** INPUT DATA follows **
/-- CELL_START_RETRY: 5 ms after a failed start it is tried again (R86, R109); where another source's line holds the
cell or its port, the retry is cancelled and the cell is Idle (R443). -/
def execCellStartRetry (c : Cell) (s : State) : Ans :=
  if s.cells[c].retryAt.any (fun t => decide (t ≤ s.now)) = true then
    if s.otherLine bFAB 2 c.val then
      let t := (s.cancelRetry bFAB 2 c.val).idleCell c
      .next (match s.migrOf c with
        | some m => (t.idleParts m).endMigr m 2
        | none => t)
    else .next ((s.setCell c { s.cells[c] with retryAt := none, since := s.now }).beginRetry bFAB 2 c.val)
  else .next s

/-! ### Migrations and adds (R89, R90, R92, R101) -/

/-- Whether a Fenced cell meets its return conditions (R101). -/
def State.mayReturn (s : State) (c : Cell) : Bool :=
  let x := s.cells[c]
  decide (x.fcount < 3) && (x.ext || (!s.liveBit bFAB x.fcause && !s.flt[bFAB].fst.getLsbD x.fcause.val)) && x.fence.all fun d =>
    !s.liveBit d.blk d.src && (d.blk != bFAB || !s.flt[bFAB].fst.getLsbD d.src.val)

/-- Whether a cell lies in the allowed set of a group of its own bank (R78, R107). -/
def State.allows (s : State) (g : Group) (c : Cell) : Bool :=
  (decide (g.val < 4) == !c.isL) && s.groups[g].cfg.topo != .none && s.groups[g].cfg.allow.getLsbD c.maskBit

/-- Whether a group is free of halt lines and of other migrations, and its source port has not just been lost (R89,
R181). -/
def State.groupClear (s : State) (g : Group) : Bool :=
  s.halt[g.port].isEmpty && (s.fab.migs.all fun m => !m.gives g && m.dest != g) &&
    (match g.port.src? with
     | some p => s.src[p].hov.all fun (t, _) => t != s.now
     | none => true)

/-- What R89 asks of the donor: its minimum phase count, and 90 % of the rated current of what remains. -/
def State.donorKeeps (s : State) (g : Group) (out : List Cell) : Bool :=
  let rest := (s.members g).filter fun c => !out.contains c && s.cells[c].st.counts
  decide (s.groups[g].cfg.minph ≤ rest.length) && !s.groups[g].starved && decide (10 * s.groupCur g ≤ 9 * s.ratedSum g rest)

/-- Whether the fabric accepts an order (R89), judged for each cell that it moves and for each group that gives one. A cell that is
Idle after a fence meets the return conditions of R101 too (R31). -/
def State.acceptsOrder (s : State) (o : Order) : Bool :=
  let unit := s.orderCells o.dest o.cell
  (unit.all fun c => s.allows o.dest c &&
    match s.cells[c].st with
    | .active => s.cells[c].inMask != some o.dest && s.cells[c].fence.isEmpty
    | .parked => s.cells[c].inMask != some o.dest && s.cells[c].fence.isEmpty
    | .idle => if s.cells[c].barred then s.mayReturn c else s.cells[c].fence.isEmpty
    | .fenced => s.mayReturn c
    | _ => false) &&
  (unit.all fun c => match s.donorOf c with
    | some d => s.groupClear d && s.donorKeeps d unit
    | none => true) &&
  s.groupClear o.dest && s.safeLine.isEmpty && decide (s.fab.migs.length < s.fab.maxmig)

/-- The selector position that joins a cell to a group's port (R76). -/
def selFor (c : Cell) (g : Group) : Bool :=
  if c.isL then g.val != 4 + (c.val - 16) / 8 else g.val % 2 == 1

/-- The step of R90 that a cell of an accepted order starts after: an Active cell has step 1 done, a Parked one steps 1 and 2, and
an Idle or Fenced one step 3 too where its selector is open or already closed onto the receiving port. -/
def State.stepOf (s : State) (g : Group) (c : Cell) : Nat :=
  let x := s.cells[c]
  match x.st with
  | .active => 1
  | .parked => 2
  | _ => if x.selOpen || x.sel == selFor c g then 3 else 2

/-- The step that an accepted order starts after: a pair goes through the steps that either of its cells needs. -/
def State.firstStep (s : State) (o : Order) : Nat := (s.orderCells o.dest o.cell).foldl (fun n c => min n (s.stepOf o.dest c)) 3

/-- A cell of an accepted order: Migrating from its donor, its group the receiver; else Starting, a member as it was (R86, R90, R108). -/
def State.joinOrder (g : Group) (s : State) (q : Part) : State :=
  let x := s.cells[q.cell]
  s.setCell q.cell { x with st := if q.donor.isSome then .migrating else .starting
                            grp := if q.donor.isSome then some g else x.grp
                            fence := [], barred := false, dropped := false, since := s.now, startRetry := false, retryAt := none }

/-- MIGRATION_LATCH: an order that Thresher has published is accepted, and the migration is at its first step; or it is refused and recorded in
FAB_MLOG (R89, R90). -/
def execMigrationLatch (o : Order) (s : State) : Ans :=
  if s.thr.orders.contains o = false then .next s
  else
  let s := { s with thr := { s.thr with orders := s.thr.orders.filter (· != o) } }
  if s.acceptsOrder o then
    let m : Migr := { cell := o.cell, donor := s.donorOf o.cell, dest := o.dest,
                      parts := (s.orderCells o.dest o.cell).map fun c => ⟨c, s.donorOf c, s.cells[c].st, false⟩,
                      step := s.firstStep o, t0 := s.thr.ordersAt, stepAt := s.now, openAt := none }
    let t := forEach m.parts (State.joinOrder o.dest) s
    .next { t with fab := { t.fab with migs := t.fab.migs ++ [m] } }
  else
    .next { s with fab := { s.fab with mlog := { cell := o.cell.val, donor := ((s.donorOf o.cell).map (·.val)).getD 7,
                                                 dest := o.dest.val, result := 3, dur := sat 4095 (s.since s.thr.ordersAt) } } }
** End of INPUT DATA **
* **TASK**
Everything from the line that contains "if s.thr.orders.contains o" through the final line of the listing is to be restated word for word, and nothing more.

* **RESPONSE**
  if s.thr.orders.contains o = false then .next s
  else
  let s := { s with thr := { s.thr with orders := s.thr.orders.filter (· != o) } }
  if s.acceptsOrder o then
    let m : Migr := { cell := o.cell, donor := s.donorOf o.cell, dest := o.dest,
                      parts := (s.orderCells o.dest o.cell).map fun c => ⟨c, s.donorOf c, s.cells[c].st, false⟩,
                      step := s.firstStep o, t0 := s.thr.ordersAt, stepAt := s.now, openAt := none }
    let t := forEach m.parts (State.joinOrder o.dest) s
    .next { t with fab := { t.fab with migs := t.fab.migs ++ [m] } }
  else
    .next { s with fab := { s.fab with mlog := { cell := o.cell.val, donor := ((s.donorOf o.cell).map (·.val)).getD 7,
                                                 dest := o.dest.val, result := 3, dur := sat 4095 (s.since s.thr.ordersAt) } } }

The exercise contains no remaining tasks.